Check if The Number is Fascinating

EASY

Description

You are given an integer n that consists of exactly 3 digits.

We call the number n fascinating if, after the following modification, the resulting number contains all the digits from 1 to 9 exactly once and does not contain any 0's:

  • Concatenate n with the numbers 2 * n and 3 * n.

Return true if n is fascinating, or false otherwise.
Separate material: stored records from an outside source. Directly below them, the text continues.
-- ==== Sys2Proof/Machine/Alu.lean ====
section
/-! DEFINITION. Register loads, arithmetic, logic, shifts, random (spec/42_alu.md). Each advances pc by 2 and raises
no fault; a flag write to VF comes last (R98). -/

namespace Sys2Proof.Machine

/-- The outcome of an instruction that writes VX and no flag. -/
def writeReg (s : State) (x : Reg) (b : Byte) : Host.Outcome State Fault Refusal := .next (s.setReg x b).advance

/-- The outcome of an instruction that writes VX and then VF as a flag (R98). -/
def writeRegFlag (s : State) (x : Reg) (b : Byte) (f : Bool) : Host.Outcome State Fault Refusal :=
  .next ((s.setReg x b).setFlag f).advance

/-- The outcome of a shift (R128, R130), given the shifted value of a byte and the bit shifted out: in `modern`
VX is shifted in place; in `legacy` VY is shifted, itself changed, and the result copied into VX. -/
def shiftOutcome (s : State) (x y : Reg) (shifted : Byte → Byte) (out : Byte → Bool) :
    Host.Outcome State Fault Refusal :=
  match s.compat with
  | .modern => .next ((s.setReg x (shifted (s.reg x))).setFlag (out (s.reg x))).advance
  | .legacy =>
    .next (((s.setReg y (shifted (s.reg y))).setReg x (shifted (s.reg y))).setFlag (out (s.reg y))).advance

/-- `LD Vx, nn` (R120). -/
def execLdImm (x : Reg) (nn : Byte) (s : State) : Host.Outcome State Fault Refusal := writeReg s x nn

/-- `ADD Vx, nn` (R121): wraps mod 256, VF is not written as a carry. -/
def execAddImm (x : Reg) (nn : Byte) (s : State) : Host.Outcome State Fault Refusal := writeReg s x (s.reg x + nn)

/-- `LD Vx, Vy` (R122). -/
def execLdReg (x y : Reg) (s : State) : Host.Outcome State Fault Refusal := writeReg s x (s.reg y)

/-- `OR Vx, Vy` (R123). -/
def execOr (x y : Reg) (s : State) : Host.Outcome State Fault Refusal := writeReg s x (s.reg x ||| s.reg y)

/-- `AND Vx, Vy` (R124). -/
def execAnd (x y : Reg) (s : State) : Host.Outcome State Fault Refusal := writeReg s x (s.reg x &&& s.reg y)

/-- `XOR Vx, Vy` (R125). -/
def execXor (x y : Reg) (s : State) : Host.Outcome State Fault Refusal := writeReg s x (s.reg x ^^^ s.reg y)

/-- `ADD Vx, Vy` (R126). -/
def execAdd (x y : Reg) (s : State) : Host.Outcome State Fault Refusal :=
  writeRegFlag s x (s.reg x + s.reg y) (carry (s.reg x) (s.reg y))

/-- `SUB Vx, Vy` (R127). -/
def execSub (x y : Reg) (s : State) : Host.Outcome State Fault Refusal :=
  writeRegFlag s x (s.reg x - s.reg y) (noBorrow (s.reg x) (s.reg y))

/-- `SUBN Vx, Vy` (R129). -/
def execSubn (x y : Reg) (s : State) : Host.Outcome State Fault Refusal :=
  writeRegFlag s x (s.reg y - s.reg x) (noBorrow (s.reg y) (s.reg x))

/-- `SHR Vx, Vy` (R128): a logical shift by one. -/
def execShr (x y : Reg) (s : State) : Host.Outcome State Fault Refusal :=
  shiftOutcome s x y (fun b => b >>> 1) outRight

/-- `SHL Vx, Vy` (R130). -/
def execShl (x y : Reg) (s : State) : Host.Outcome State Fault Refusal :=
  shiftOutcome s x y (fun b => b <<< 1) outLeft

/-- `RND Vx, nn` (R131): a free byte under the mask; the draw is taken whatever the mask is (log 5). -/
def execRnd (x : Reg) (nn : Byte) (s : State) : Host.Outcome State Fault Refusal :=
  writeReg s.tookDraw x (Config.draw8 s.draws &&& nn)

end Sys2Proof.Machine
end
Concatenating two numbers means joining them together. For example, the concatenation of 121 and 371 is 121371.

 

Example 1:

Input: n = 192
Output: true
Explanation: We concatenate the numbers n = 192 and 2 * n = 384 and 3 * n = 576. The resulting number is 192384576. This number contains all the digits from 1 to 9 exactly once.

Example 2:

Input: n = 100
Output: false
Explanation: We concatenate the numbers n = 100 and 2 * n = 200 and 3 * n = 300. The resulting number is 100200300. This number does not satisfy any of the conditions.

 

Constraints:

  • 100 <= n <= 999

Approaches

Checkout 3 different approaches to solve Check if The Number is Fascinating. Click on different approaches to view the approach and algorithm in detail.
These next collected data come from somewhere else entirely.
/-- How every instruction moves pc, by the table of R96 as `pcOfTable` completes it (general knowledge D9, decision D3,
logs 2 and 13); that a fault leaves pc at the faulting instruction (decision D6); that the completing step of a key wait
adds 2 (decision D22); and that an unrecognised word adds 2 (R97). -/
def Obligations.PcAdvanceTable : Prop :=
  (∀ (i : Instr) (s : State), s.engineState = .running → ∃ t, exec i s = .next t ∧
    t.pc = if t.engineState = .faulted then s.pc else pcOfTable i s) ∧
  (∀ s : State, s.hostCalls = [] → s.engineState = .awaitingKey → s.latchWaiting = false →
    ∃ t, step s = .next t ∧ t.pc = s.pc + 2) ∧
  (∀ s : State, s.hostCalls = [] → s.engineState = .running → s.pc.toNat ≤ 0xFFE → s.pc.toNat % 2 = 0 →
    decodeWord (fetchWord s) = none → ∃ t, step s = .next t ∧ t.pc = s.pc + 2)

/-- The registers an instruction may write: VX of a register write, VF of a flag write, VY of a `legacy` shift,
V0 to VX of a block load, and none otherwise (R21, with decision D12: nothing else writes VF). -/
def regsOfInstr (i : Instr) (s : State) : List Reg :=
  match i with
  | .ldImm x _ | .addImm x _ | .ldReg x _ | .orReg x _ | .andReg x _ | .xorReg x _ | .rnd x _ | .ldVxDT x => [x]
  | .addReg x _ | .sub x _ | .subn x _ => [x, 15]
  | .shr x y | .shl x y => if s.compat = .legacy then [x, y, 15] else [x, 15]
  | .drw _ _ _ | .addI _ => [15]
  | .loadRegs x => (List.finRange 16).filter (fun k => k ≤ x)
  | _ => []

/-- No instruction changes a register outside its list. In particular VF is written only by the seven flag writers of
R21, or as an ordinary destination register (decision D12). -/
def Obligations.OnlyListedRegistersChange : Prop :=
  ∀ (i : Instr) (s t : State), exec i s = .next t → ∀ r : Reg, r ∉ regsOfInstr i s → t.reg r = s.reg r

/-- The event of the state is a `step()` of a RUNNING engine whose word at pc decodes to `i`. -/
def RunsInstr (s : State) (i : Instr) : Prop :=
  (s.hostCalls = [] ∨ ∃ rest, s.hostCalls = .step :: rest) ∧ s.engineState = .running ∧
  decodeWord (fetchWord s) = some i

/-- Main memory is written only by `LD B, Vx` and `LD [I], Vx`, and never by the host (R50, R62 (d)). -/
def Obligations.OnlyTwoInstructionsStore : Prop :=
  ∀ s t : State, step s = .next t → t.mem ≠ s.mem → ∃ x, RunsInstr s (.ldB x) ∨ RunsInstr s (.storeRegs x)

/-- The pixels are written only by `DRW` and `CLS`, which set `damaged`; `damaged` is cleared only by the host's
framebuffer read (R27, R28, R214; decisions D18, D19, D27). -/
def Obligations.ScreenWriters : Prop :=
  ∀ s t : State, step s = .next t →
    (t.fb ≠ s.fb → t.damaged = true ∧ (RunsInstr s .cls ∨ ∃ x y n, RunsInstr s (.drw x y n))) ∧
    (s.damaged = true → t.damaged = false → ∃ rest, s.hostCalls = .readFramebuffer :: rest)

/-- The stack and sp are touched only by `CALL` and `RET`, and `RET` changes no entry (R24). -/
def Obligations.OnlyCallAndRetTouchStack : Prop :=
  ∀ (i : Instr) (s t : State), exec i s = .next t →
    (t.stack ≠ s.stack → ∃ nnn, i = .call nnn) ∧ (t.sp ≠ s.sp → i = .ret ∨ ∃ nnn, i = .call nnn)

/-- The keys are written only by the host's `setKey` (R29): a step whose event is not a `setKey` leaves them. -/
def Obligations.OnlySetKeyChangesKeys : Prop :=
  ∀ s t : State, step s = .next t → t.keys ≠ s.keys → ∃ k p rest, s.hostCalls = .setKey k p :: rest

/-- What a program may rely on of the delay timer (R31, R211): no event raises DT but `LD DT, Vx`, no event takes it
down by more than 1 but that instruction, and an event that takes it down is a tick. -/
def Obligations.DelayTimerOnlyCountsDown : Prop :=
  ∀ s t : State, step s = .next t →
    (∃ x, RunsInstr s (.ldDTVx x) ∧ t.dt = s.reg x) ∨ t.dt = s.dt ∨
      (t.dt.toNat + 1 = s.dt.toNat ∧ ∃ e rest, s.hostCalls = .tick e :: rest)

/-- `COMPAT` never changes after initialisation (R34, R242). -/
def Obligations.CompatNeverChanges : Prop :=
  (∀ s t : State, step s = .next t → t.compat = s.compat) ∧
  ∀ (p : Params) (rom : List Byte) (c : Compat) (s : State), initMachine p rom c = .ok s → s.compat = c

/-- `COMPAT` affects only the two shift instructions (R34): every other instruction acts the same under both values. -/
def Obligations.CompatAffectsOnlyShifts : Prop :=
  ∀ (i : Instr) (s : State) (c : Compat), (∀ x y, i ≠ .shr x y ∧ i ≠ .shl x y) →
    ∃ t, exec i s = .next t ∧ exec i { s with compat := c } = .next { t with compat := c }

/-- No instruction reads the sound timer or `damaged` (R32, R28): from two states that differ in nothing else, an
instruction leads to two states that differ in nothing else. -/
def Obligations.SoundTimerAndDamagedAreNotRead : Prop :=
  ∀ (i : Instr) (s : State) (b : Byte) (d : Bool), ∃ t, exec i s = .next t ∧
    ∃ b' d', exec i { s with st := b, damaged := d } = .next { t with st := b', damaged := d' }

/-! ## Control transfer (spec/41_control_flow.md) -/

/-- `RET` (R110; decision D3): with sp > 0, pc takes the entry uncovered, sp goes down by one, no entry changes; with
sp = 0 it faults. The stack is not overfull (`State.Inv`). -/
def Obligations.RetPopsReturnAddress : Prop :=
  ∀ (s : State) (a : Word), (s.sp = 0 → exec .ret s = .next (s.raise .stackUnderflow)) ∧
    (s.sp ≠ 0 → s.stack[s.sp.toNat - 1]? = some a → ∃ t, exec .ret s = .next t ∧
      t.pc = a ∧ t.sp.toNat + 1 = s.sp.toNat ∧ t.stack = s.stack ∧ ChangesOnly { stack := true } s t)

/-- `JP nnn` and `JP V0, nnn` (R111, R117; general knowledge): pc takes NNN, or NNN + V0 in 16 bits with no mask. -/
def Obligations.JumpsSetPc : Prop :=
  ∀ (nnn : Addr12) (s : State),
    (∃ t, exec (.jp nnn) s = .next t ∧ t.pc.toNat = nnn.toNat ∧ ChangesOnly {} s t) ∧
    (∃ t, exec (.jpV0 nnn) s = .next t ∧ t.pc.toNat = nnn.toNat + (s.reg 0).toNat ∧ ChangesOnly {} s t)

/-- `CALL nnn` (R112; decision D3): with room on the stack, pc + 2 is pushed at `stack[sp]`, sp goes up by one, the
other entries stay, pc takes NNN; with sp = `STACK_CAP` it faults. `STACK_CAP` is at most 255 (log 2). -/
def Obligations.CallPushesReturnAddress : Prop :=
  ∀ (nnn : Addr12) (s : State), s.stackCap ≤ 255 →
    (s.sp.toNat = s.stackCap → exec (.call nnn) s = .next (s.raise .stackOverflow)) ∧
    (s.sp.toNat < s.stackCap → ∃ t, exec (.call nnn) s = .next t ∧
      t.pc.toNat = nnn.toNat ∧ t.sp.toNat = s.sp.toNat + 1 ∧ t.stack[s.sp.toNat]? = some (s.pc + 2) ∧
      (∀ k, k ≠ s.sp.toNat → t.stack[k]? = s.stack[k]?) ∧ t.stackCap = s.stackCap ∧
      ChangesOnly { stack := true } s t)

/-- `SE` and `SNE` (R113 to R116; the comparisons are general knowledge): pc + 4 when the condition on the two bytes
holds, pc + 2 otherwise, and nothing else changes. -/
def Obligations.SkipsCompare : Prop :=
  ∀ (x y : Reg) (nn : Byte) (s : State),
    (∃ t, exec (.seImm x nn) s = .next t ∧ t.pc = s.pc + (if (s.reg x).toNat = nn.toNat then 4 else 2) ∧
      ChangesOnly {} s t) ∧
    (∃ t, exec (.sneImm x nn) s = .next t ∧ t.pc = s.pc + (if (s.reg x).toNat = nn.toNat then 2 else 4) ∧
      ChangesOnly {} s t) ∧
    (∃ t, exec (.seReg x y) s = .next t ∧
      t.pc = s.pc + (if (s.reg x).toNat = (s.reg y).toNat then 4 else 2) ∧ ChangesOnly {} s t) ∧
    (∃ t, exec (.sneReg x y) s = .next t ∧
      t.pc = s.pc + (if (s.reg x).toNat = (s.reg y).toNat then 2 else 4) ∧ ChangesOnly {} s t)

/-! ## Loads, arithmetic, logic, shifts, random (spec/42_alu.md) -/

/-- `LD Vx, nn`, `ADD Vx, nn`, `LD Vx, Vy` (R120 to R122; general knowledge): VX takes the value, the sum wraps mod
256, and VF is no flag of theirs (decision D12). -/
def Obligations.LoadsAndAddImmediate : Prop :=
  ∀ (x y : Reg) (nn : Byte) (s : State),
    (∃ t, exec (.ldImm x nn) s = .next t ∧ t.reg x = nn ∧ t.pc = s.pc + 2 ∧ ChangesOnly { regs := [x] } s t) ∧
    (∃ t, exec (.addImm x nn) s = .next t ∧ (t.reg x).toNat = ((s.reg x).toNat + nn.toNat) % 256 ∧
      t.pc = s.pc + 2 ∧ ChangesOnly { regs := [x] } s t) ∧
    (∃ t, exec (.ldReg x y) s = .next t ∧ t.reg x = s.reg y ∧ t.pc = s.pc + 2 ∧ ChangesOnly { regs := [x] } s t)

/-- `OR`, `AND`, `XOR` (R123 to R125; general knowledge): bit by bit, VF unchanged unless it is VX (decision D12). -/
def Obligations.LogicIsBitwise : Prop :=
  ∀ (x y : Reg) (s : State),
    (∃ t, exec (.orReg x y) s = .next t ∧
      (∀ k, (t.reg x).getLsbD k = ((s.reg x).getLsbD k || (s.reg y).getLsbD k)) ∧
      t.pc = s.pc + 2 ∧ ChangesOnly { regs := [x] } s t) ∧
    (∃ t, exec (.andReg x y) s = .next t ∧
      (∀ k, (t.reg x).getLsbD k = ((s.reg x).getLsbD k && (s.reg y).getLsbD k)) ∧
      t.pc = s.pc + 2 ∧ ChangesOnly { regs := [x] } s t) ∧
    (∃ t, exec (.xorReg x y) s = .next t ∧
      (∀ k, (t.reg x).getLsbD k = ((s.reg x).getLsbD k ^^ (s.reg y).getLsbD k)) ∧
      t.pc = s.pc + 2 ∧ ChangesOnly { regs := [x] } s t)

/-- R126: `ADD Vx, Vy`, word 8XY4, gives (VX + VY) mod 256 and VF = 1 if the sum is above 255, else 0, written last. -/
def Obligations.AddWithCarry : Prop :=
  ∀ (x y : Reg) (s : State), (encode (.addReg x y)).toNat = 0x8004 + 0x100 * x.val + 0x10 * y.val ∧
  ∃ t, exec (.addReg x y) s = .next t ∧
    (x ≠ 15 → (t.reg x).toNat = ((s.reg x).toNat + (s.reg y).toNat) % 256) ∧
    t.reg 15 = (if (s.reg x).toNat + (s.reg y).toNat > 255 then 1 else 0) ∧
    t.pc = s.pc + 2 ∧ ChangesOnly { regs := [x, 15] } s t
String Concatenation and Sorting

This approach involves creating the concatenated number as a string and then verifying its properties. The central idea is that if a 9-digit number contains every digit from 1 to 9 exactly once, then its characters, when sorted, must form the string "123456789". This provides a simple way to check the condition.

Algorithm

  • Calculate n2 = 2 * n and n3 = 3 * n.
  • Convert n, n2, and n3 to strings and concatenate them to form a single string s.
  • Check if the length of s is exactly 9. If not, the number cannot be fascinating, so return false.
  • Convert the string s into a character array.
  • Sort the character array in ascending order.
  • Create a new string from the sorted character array.
  • Compare this sorted string with the target string "123456789". If they are identical, it means the original concatenated number contained all digits from 1 to 9 exactly once. Return true. Otherwise, return false.
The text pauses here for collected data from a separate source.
/-! ### setI -/

@[simp] theorem setI_v (a : Word) : (s.setI a).v = s.v := rfl
@[simp] theorem setI_i (a : Word) : (s.setI a).i = a := rfl
@[simp] theorem setI_pc (a : Word) : (s.setI a).pc = s.pc := rfl
@[simp] theorem setI_sp (a : Word) : (s.setI a).sp = s.sp := rfl
@[simp] theorem setI_stack (a : Word) : (s.setI a).stack = s.stack := rfl
@[simp] theorem setI_mem (a : Word) : (s.setI a).mem = s.mem := rfl
@[simp] theorem setI_fb (a : Word) : (s.setI a).fb = s.fb := rfl
@[simp] theorem setI_damaged (a : Word) : (s.setI a).damaged = s.damaged := rfl
@[simp] theorem setI_keys (a : Word) : (s.setI a).keys = s.keys := rfl
@[simp] theorem setI_latchWaiting (a : Word) : (s.setI a).latchWaiting = s.latchWaiting := rfl
@[simp] theorem setI_latchTarget (a : Word) : (s.setI a).latchTarget = s.latchTarget := rfl
@[simp] theorem setI_dt (a : Word) : (s.setI a).dt = s.dt := rfl
@[simp] theorem setI_st (a : Word) : (s.setI a).st = s.st := rfl
@[simp] theorem setI_dtPhase (a : Word) : (s.setI a).dtPhase = s.dtPhase := rfl
@[simp] theorem setI_stPhase (a : Word) : (s.setI a).stPhase = s.stPhase := rfl
@[simp] theorem setI_compat (a : Word) : (s.setI a).compat = s.compat := rfl
@[simp] theorem setI_engineState (a : Word) : (s.setI a).engineState = s.engineState := rfl
@[simp] theorem setI_faultReason (a : Word) : (s.setI a).faultReason = s.faultReason := rfl
@[simp] theorem setI_draws (a : Word) : (s.setI a).draws = s.draws := rfl
@[simp] theorem setI_outputs (a : Word) : (s.setI a).outputs = s.outputs := rfl
@[simp] theorem setI_hostCalls (a : Word) : (s.setI a).hostCalls = s.hostCalls := rfl

/-! ### setPc -/

@[simp] theorem setPc_v (a : Word) : (s.setPc a).v = s.v := rfl
@[simp] theorem setPc_i (a : Word) : (s.setPc a).i = s.i := rfl
@[simp] theorem setPc_pc (a : Word) : (s.setPc a).pc = a := rfl
@[simp] theorem setPc_sp (a : Word) : (s.setPc a).sp = s.sp := rfl
@[simp] theorem setPc_stack (a : Word) : (s.setPc a).stack = s.stack := rfl
@[simp] theorem setPc_mem (a : Word) : (s.setPc a).mem = s.mem := rfl
@[simp] theorem setPc_fb (a : Word) : (s.setPc a).fb = s.fb := rfl
@[simp] theorem setPc_damaged (a : Word) : (s.setPc a).damaged = s.damaged := rfl
@[simp] theorem setPc_keys (a : Word) : (s.setPc a).keys = s.keys := rfl
@[simp] theorem setPc_latchWaiting (a : Word) : (s.setPc a).latchWaiting = s.latchWaiting := rfl
@[simp] theorem setPc_latchTarget (a : Word) : (s.setPc a).latchTarget = s.latchTarget := rfl
@[simp] theorem setPc_dt (a : Word) : (s.setPc a).dt = s.dt := rfl
@[simp] theorem setPc_st (a : Word) : (s.setPc a).st = s.st := rfl
@[simp] theorem setPc_dtPhase (a : Word) : (s.setPc a).dtPhase = s.dtPhase := rfl
@[simp] theorem setPc_stPhase (a : Word) : (s.setPc a).stPhase = s.stPhase := rfl
@[simp] theorem setPc_compat (a : Word) : (s.setPc a).compat = s.compat := rfl
@[simp] theorem setPc_engineState (a : Word) : (s.setPc a).engineState = s.engineState := rfl
@[simp] theorem setPc_faultReason (a : Word) : (s.setPc a).faultReason = s.faultReason := rfl
@[simp] theorem setPc_draws (a : Word) : (s.setPc a).draws = s.draws := rfl
@[simp] theorem setPc_outputs (a : Word) : (s.setPc a).outputs = s.outputs := rfl
@[simp] theorem setPc_hostCalls (a : Word) : (s.setPc a).hostCalls = s.hostCalls := rfl

/-! ### setMem -/

@[simp] theorem setMem_v (m : Memory) : (s.setMem m).v = s.v := rfl
@[simp] theorem setMem_i (m : Memory) : (s.setMem m).i = s.i := rfl
@[simp] theorem setMem_pc (m : Memory) : (s.setMem m).pc = s.pc := rfl
@[simp] theorem setMem_sp (m : Memory) : (s.setMem m).sp = s.sp := rfl
@[simp] theorem setMem_stack (m : Memory) : (s.setMem m).stack = s.stack := rfl
@[simp] theorem setMem_mem (m : Memory) : (s.setMem m).mem = m := rfl
@[simp] theorem setMem_fb (m : Memory) : (s.setMem m).fb = s.fb := rfl
@[simp] theorem setMem_damaged (m : Memory) : (s.setMem m).damaged = s.damaged := rfl
@[simp] theorem setMem_keys (m : Memory) : (s.setMem m).keys = s.keys := rfl
@[simp] theorem setMem_latchWaiting (m : Memory) : (s.setMem m).latchWaiting = s.latchWaiting := rfl
@[simp] theorem setMem_latchTarget (m : Memory) : (s.setMem m).latchTarget = s.latchTarget := rfl
@[simp] theorem setMem_dt (m : Memory) : (s.setMem m).dt = s.dt := rfl
@[simp] theorem setMem_st (m : Memory) : (s.setMem m).st = s.st := rfl
@[simp] theorem setMem_dtPhase (m : Memory) : (s.setMem m).dtPhase = s.dtPhase := rfl
@[simp] theorem setMem_stPhase (m : Memory) : (s.setMem m).stPhase = s.stPhase := rfl
@[simp] theorem setMem_compat (m : Memory) : (s.setMem m).compat = s.compat := rfl
@[simp] theorem setMem_engineState (m : Memory) : (s.setMem m).engineState = s.engineState := rfl
@[simp] theorem setMem_faultReason (m : Memory) : (s.setMem m).faultReason = s.faultReason := rfl
@[simp] theorem setMem_draws (m : Memory) : (s.setMem m).draws = s.draws := rfl
@[simp] theorem setMem_outputs (m : Memory) : (s.setMem m).outputs = s.outputs := rfl
@[simp] theorem setMem_hostCalls (m : Memory) : (s.setMem m).hostCalls = s.hostCalls := rfl

/-! ### setDt -/

@[simp] theorem setDt_v (b : Byte) : (s.setDt b).v = s.v := rfl
@[simp] theorem setDt_i (b : Byte) : (s.setDt b).i = s.i := rfl
@[simp] theorem setDt_pc (b : Byte) : (s.setDt b).pc = s.pc := rfl
@[simp] theorem setDt_sp (b : Byte) : (s.setDt b).sp = s.sp := rfl
@[simp] theorem setDt_stack (b : Byte) : (s.setDt b).stack = s.stack := rfl
@[simp] theorem setDt_mem (b : Byte) : (s.setDt b).mem = s.mem := rfl
@[simp] theorem setDt_fb (b : Byte) : (s.setDt b).fb = s.fb := rfl
@[simp] theorem setDt_damaged (b : Byte) : (s.setDt b).damaged = s.damaged := rfl
@[simp] theorem setDt_keys (b : Byte) : (s.setDt b).keys = s.keys := rfl
@[simp] theorem setDt_latchWaiting (b : Byte) : (s.setDt b).latchWaiting = s.latchWaiting := rfl
@[simp] theorem setDt_latchTarget (b : Byte) : (s.setDt b).latchTarget = s.latchTarget := rfl
@[simp] theorem setDt_dt (b : Byte) : (s.setDt b).dt = b := rfl
@[simp] theorem setDt_st (b : Byte) : (s.setDt b).st = s.st := rfl
@[simp] theorem setDt_dtPhase (b : Byte) : (s.setDt b).dtPhase = s.dtPhase := rfl
@[simp] theorem setDt_stPhase (b : Byte) : (s.setDt b).stPhase = s.stPhase := rfl
@[simp] theorem setDt_compat (b : Byte) : (s.setDt b).compat = s.compat := rfl
@[simp] theorem setDt_engineState (b : Byte) : (s.setDt b).engineState = s.engineState := rfl
@[simp] theorem setDt_faultReason (b : Byte) : (s.setDt b).faultReason = s.faultReason := rfl
@[simp] theorem setDt_draws (b : Byte) : (s.setDt b).draws = s.draws := rfl
@[simp] theorem setDt_outputs (b : Byte) : (s.setDt b).outputs = s.outputs := rfl
@[simp] theorem setDt_hostCalls (b : Byte) : (s.setDt b).hostCalls = s.hostCalls := rfl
The first step is to perform the required calculation and concatenation. We compute 2 * n and 3 * n and then join n, 2 * n, and 3 * n together into a single string. A crucial preliminary check is the length of this string. For a number to be a permutation of digits 1 through 9, it must have exactly 9 digits. If the length is not 9, we can immediately conclude it's not fascinating. If the length is correct, we proceed by converting the string to a character array, which allows us to use standard sorting algorithms. After sorting the array, we convert it back to a string. The final step is a direct comparison of this sorted string with the constant string "123456789". An exact match confirms that the number is fascinating.

import java.util.Arrays;

class Solution {
    public boolean isFascinating(int n) {
        String s = "" + n + (2 * n) + (3 * n);
        if (s.length() != 9) {
            return false;
        }
        char[] chars = s.toCharArray();
        Arrays.sort(chars);
        String sortedStr = new String(chars);
        return sortedStr.equals("123456789");
    }
}

Complexity Analysis

Time Complexity: O(1). The operations are performed on numbers and strings of a small, constant size. String concatenation, converting to a char array (`O(L)`), sorting (`O(L log L)`), and string comparison (`O(L)`) all take constant time because the length `L` is fixed at 9 for any valid candidate.Space Complexity: O(1). While we create a string and a character array, their maximum size is determined by the concatenation, which for a fascinating number must be 9. Since the size is constant and does not scale with the input `n`'s magnitude, the space complexity is constant.

Pros and Cons

Pros:
  • The logic is straightforward and easy to understand.
  • It leverages built-in functions for sorting and string comparison, leading to concise code.
Cons:
  • Involves multiple steps: string conversion, concatenation, array conversion, sorting, and new string creation, which can be less performant than direct counting methods.
  • The core logic relies on sorting, which has a time complexity of O(L log L), making it algorithmically less efficient than linear O(L) approaches, even though L is a small constant in this specific problem.

Code Solutions

Checking out 3 solutions in different languages for Check if The Number is Fascinating. Click on different languages to view the code.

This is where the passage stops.